Combining their efforts

Seasonal workers aren't just valuable for retail stores during the holiday shopping blitz.

They are also imperative for farmers during the harvest season, which started in Champaign County several weeks ago.

For much of the year, farming can be a solo pursuit for a majority of the operators.

When it's time to get the crops out of the field, however, it's not practical for a farmer to work by himself to drive the combine, load the grain into a truck and then transport it himself to an area elevator.

Brothers Brian and Craig Anderson share the workload on their farm northwest of Mahomet — near the Piatt County line — but they require outside assistance during the weeks of harvest.

It's not a job that anyone can do or would want to do.

"The key in today's environment is to find good, conscientious people to work with you as a team," Craig Anderson said. "Farming is not 8 to 5, five days a week. It's 16-hour days at least six days a week during planting and harvest."

The Anderson's operation is set up so that one of the brothers operates the combine, virtually without a break, from the time they start harvesting on a given day.

The other brother drives a John Deere tractor alongside the combine, pulling a grain cart, which is filled with grain just harvested from the field.

When the grain cart is full — usually around 900 bushels — it's driven to a waiting semitrailer and unloaded for a trip to the elevator.

Thanks to an auger in the grain cart, the process takes about 3 to 4 minutes.

Mahomet's Charlie Odle is the on-call truck driver and leaves for the elevator as soon as he has a full load. One day last week, Odle made nine trips back and forth.

"He's been around heavy equipment all his life and understands the process of planting and harvesting," Craig Anderson said. "He has driven semis for years."

When the brothers are combining beans — as they were last week — Odle is the only additional worker needed.

When the operation shifts to corn, trucks fill up faster (because the yield per acre is about three times greater), and two semis are in the field ready for transport.

Mansfield's Gregg Giertz has been available as the second helper the last four years.

Not only are the two men reliable, but Craig Anderson added, "you don't worry about them being abusive to your tremendously expensive equipment. They're valuable assets."

At times, Odle and Giertz become more than truck drivers.

"They're both mechanical, and, if we have breakdowns, they're willing to take apart and put back together," Brian Anderson said. "They're conscientious about your equipment and are looking out for your best interests."

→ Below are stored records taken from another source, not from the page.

/-- The last step is done: the take ends with OK or FAILED; TK9 verifies what it has stored (R483, R486). -/
def State.takeFinish (s : State) (h : Nat) : State :=
  let k := s.take h
  if k.no = 9 && crc32c (k.input.take (8 * k.prog)) != crc32c k.input then
    let s := s.cueFlush (k.p 0) true
    (s.setTake h { s.take h with cause := 5 }).takeEnd h .failed
  else s.takeEnd h k.endStatus

/-- A reset of domain d wipes memories that TK11 has still to scrub (R572). -/
def State.takesWipe (s : State) (d : Nat) : State :=
  (s.hif.takes.map (·.1)).foldl (fun s h =>
    let k := s.take h
    if k.busy && k.no == 11 then
      (s.setTake h { k with skip := k.skip ++ (k.todo.filter (fun m => (memRow m).2.2 == d)) }).takeProceed h
    else s) s

end Sys2Proof.Machine
end

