-- ==== Sys2Proof/Certificates/Slice0/Obligations.lean ====
section
/-! DEFINITION. The statements for the provers. -/

open Sys2Proof Sys2Proof.Machine

/-! ### Rings and the admin pair (chapter 19) -/

/-- R478, R479: NOP completes with OK and changes nothing.  RING_CREATE is REFUSED, with nothing changed, off SQ0, for a
ring that exists, for an SQ whose CQ does not exist, for a size that is no power of two from 16 to 4,096 and for a base
off 4 KiB; otherwise the ring is ACTIVE and empty with its parameters, and, unless it is
the EVQ (which then receives the EV249 records kept for it, R561), no other ring changes.
RING_DELETE is REFUSED off SQ0, for a ring that does not exist, for SQ0 and CQ0, and for a CQ that an SQ is bound to;
otherwise the ring is ABSENT and every other ring stays.
R457, Table 19.9: a full write of HIF_ADM_CTL that sets en while en = 0 sets up SQ0 (URGENT) and CQ0, both empty, when
both sizes are from 16 to 4,096 entries and the runtime has booted; else err is set and en reads 0.  While en = 1 a write
that keeps en = 1 changes nothing, and a write of en = 0 leaves no ring. -/
def Obligations.RingCommands : Prop :=
  ((∀ (s : State) d, Accepts 0x0001 d s → Completes (.nop d) s (fun t => Finishes 0x0001 d .ok 0 s t
      ∧ t = { s with now := max s.now d.t, hif := { s.hif with flights := t.hif.flights } }))
  ∧ (∀ (s : State) d, Accepts 0x0002 d s →
      (d.sq ≠ 0 ∨ (s.ring d.target).st ≠ .absent ∨ (d.target < 32 ∧ (s.ring (32 + d.par 0)).st = .absent)
        ∨ (∀ k, 4 ≤ k → k ≤ 12 → d.count ≠ 2 ^ k) ∨ d.addr % 4096 ≠ 0) →
      Completes (.ringCreate d) s (fun t => Finishes 0x0002 d .refused 0 s t
        ∧ t = { s with now := max s.now d.t, hif := { s.hif with flights := t.hif.flights } }))
  ∧ (∀ (s : State) d k, Accepts 0x0002 d s → d.sq = 0 → (s.ring d.target).st = .absent →
      (d.target < 32 → (s.ring (32 + d.par 0)).st ≠ .absent) → 4 ≤ k → k ≤ 12 → d.count = 2 ^ k → d.addr % 4096 = 0 →
      Completes (.ringCreate d) s (fun t => Finishes 0x0002 d .ok 0 s t
        ∧ t = { s with now := max s.now d.t, hif := t.hif, gaf := t.gaf, evr := t.evr }
        ∧ (t.ring d.target).st = .active ∧ (t.ring d.target).lg = k ∧ (t.ring d.target).base = d.addr
        ∧ (d.target ≠ evq → (t.ring d.target).head = 0 ∧ (t.ring d.target).tail = 0)
        ∧ (d.target < 32 → (t.ring d.target).bound = d.par 0 ∧ (t.ring d.target).urgent = (d.par 1 == 1))
        ∧ (32 ≤ d.target → (t.ring d.target).vec = d.par 0 ∧ (t.ring d.target).aggCnt = d.par 1
            ∧ (t.ring d.target).aggUs = d.par 2)
        ∧ (d.target ≠ evq → t.gaf = s.gaf ∧ t.evr = s.evr ∧ ∀ r, r ≠ d.target → t.ring r = s.ring r)))
  ∧ (∀ (s : State) d, Accepts 0x0003 d s →
      (d.sq ≠ 0 ∨ (s.ring d.target).st = .absent ∨ d.target = 0 ∨ d.target = 32
        ∨ ∃ q r, (q, r) ∈ s.hif.rings ∧ q < 32 ∧ r.st ≠ .absent ∧ 32 + r.bound = d.target) →
      Completes (.ringDelete d) s (fun t => Finishes 0x0003 d .refused 0 s t
        ∧ t = { s with now := max s.now d.t, hif := { s.hif with flights := t.hif.flights } }))
  ∧ (∀ (s : State) d, Accepts 0x0003 d s → d.sq = 0 → (s.ring d.target).st ≠ .absent → d.target ≠ 0 → d.target ≠ 32 →
      (∀ q r, (q, r) ∈ s.hif.rings → q < 32 → r.st ≠ .absent → 32 + r.bound ≠ d.target) →
      Completes (.ringDelete d) s (fun t => Finishes 0x0003 d .ok 0 s t
        ∧ t = { s with now := max s.now d.t
                       hif := { s.hif with flights := t.hif.flights, rings := t.hif.rings } }
        ∧ (t.ring d.target).st = .absent ∧ ∀ r, r ≠ d.target → t.ring r = s.ring r)))
  ∧ ((∀ (s : State) t0 val, s.supply.ok = true → s.up dHost = true → s.hif.admEn = false → bitAt val 31 = true →
      s.gaf.bootDone = true → 4 ≤ bits val 23 20 → bits val 23 20 ≤ 12 → 4 ≤ bits val 19 16 → bits val 19 16 ≤ 12 →
      Completes (.adminPairEnable t0 val 15) s (fun t => t = { s with now := max s.now t0, hif := t.hif }
        ∧ t.hif.admEn = true ∧ t.hif.admRdy = true ∧ t.hif.admErr = false ∧ t.hif.admVec = bits val 5 0
        ∧ (t.ring 0).st = .active ∧ (t.ring 0).urgent = true ∧ (t.ring 0).head = 0 ∧ (t.ring 0).tail = 0
        ∧ (t.ring 0).lg = bits val 23 20 ∧ (t.ring 0).base = s.hif.sqBase
        ∧ (t.ring 32).st = .active ∧ (t.ring 32).head = 0 ∧ (t.ring 32).tail = 0 ∧ (t.ring 32).lg = bits val 19 16
        ∧ (t.ring 32).base = s.hif.cqBase ∧ (t.ring 32).vec = bits val 5 0 ∧ (t.ring 32).aggCnt = 1 ∧ (t.ring 32).aggUs = 0
        ∧ t.hif.sqBase = s.hif.sqBase ∧ t.hif.cqBase = s.hif.cqBase ∧ t.hif.flights = s.hif.flights))
  ∧ (∀ (s : State) t0 val, s.supply.ok = true → s.up dHost = true → s.hif.admEn = false → bitAt val 31 = true →
      (s.gaf.bootDone = false ∨ bits val 23 20 < 4 ∨ 12 < bits val 23 20 ∨ bits val 19 16 < 4 ∨ 12 < bits val 19 16) →
      Completes (.adminPairEnable t0 val 15) s (fun t => t = { s with now := max s.now t0, hif := t.hif }
        ∧ t.hif.admEn = false ∧ t.hif.admErr = true ∧ t.hif.rings = s.hif.rings))
  ∧ (∀ (s : State) t0 val, s.supply.ok = true → s.up dHost = true → s.hif.admEn = true → bitAt val 31 = true →
      Completes (.adminPairEnable t0 val 15) s (fun t => t = { s with now := max s.now t0 }))
  ∧ (∀ (s : State) t0 val, s.supply.ok = true → s.up dHost = true → s.hif.admEn = true → bitAt val 31 = false →
      Completes (.adminPairDisable t0 val 15) s (fun t => t = { s with now := max s.now t0, hif := t.hif }
        ∧ t.hif.admEn = false ∧ t.hif.admRdy = false ∧ (∀ r, (t.ring r).st = .absent)
        ∧ t.hif.flights = s.hif.flights ∧ t.hif.sqBase = s.hif.sqBase ∧ t.hif.cqBase = s.hif.cqBase)))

Though harvest season usually starts around mid-September and can extend until late October, the extra farmhands must be people with availability for irregular hours.

Weather problems can slow the harvest, sometimes delaying the field work for several days at a time.

"For the most part, they're both available when we want to start, and they hang with us until we end," Brian Anderson said.

When it's corn-picking time, the combine is usually in the field by 7 a.m.

The machine is ready for a full day's work, which means the men must also be ready to go.

The combine is filled the night before with 150 gallons of diesel fuel, which Brian Anderson said, "will run you a full day."

The semitrailer trucks hold 200 gallons of fuel and can operate multiple days before they need a refill.

Throughout experimentation, the Andersons have developed a system that allows them to be efficient in the field.

Last week, when a newspaper reporter joined the operation for an afternoon ridealong, Craig Anderson was driving the tractor with the grain cart at 3.4 mph hour, while the working combine was slightly behind in order to have constant access to the grain cart.

"The combine could go faster, but we find that's a pace that keeps everything moving," Craig Anderson said. "It's a good pace for the truck to get to the elevator and back."

At that speed, they expect to harvest about 10 acres per hour. The combine cuts 12 rows (that are 30 inches apart) at a time.

As a rule, a totally filled grain cart holds exactly what the semi can handle, approximately 850 to 900 bushels. That amount of grain would weigh more than 50,000 pounds.

The 65-year-old Odle, who is retired, is in his 17th year of helping the Andersons during the harvest season.

"I drove trucks most of my life, working in the gravel industry," Odle said. "I drove my first semi when I was 16. It's like farm kids driving a tractor. You don't think twice about it."

He originally learned about the opportunity through his golfing partner, Brian Anderson.

"Brian and I are good friends and we've played a lot of golf together," Odle said. "When I retired, he asked if I wanted to drive a truck."

The appeal was that it was for a limited time only.

"We go for three or four weeks a year, and I enjoy it," Odle said. "It's a fun three- or four-week stint and you're as busy as can be. I love every minute of it. Then it's time to be done. I get my fill and I'm good for another year."

By checking their watches when Odle leaves the field, the brothers have a pretty good idea of when to expect him back.

"If it's going good, I can get there (the Anderson Elevator) and back in just over an hour," Odle said.

Odle, who moved to Mahomet in 1971, is not yet contemplating a second retirement.

"I really look forward to it," he said. "I'll do it 'til they think I'm too old. I think I have a long ways to go."

Craig Anderson speculates that there might be an additional reason for Odle's willingness to work.

"The more pumpkin pie we put in him, the happier he is," Craig Anderson said.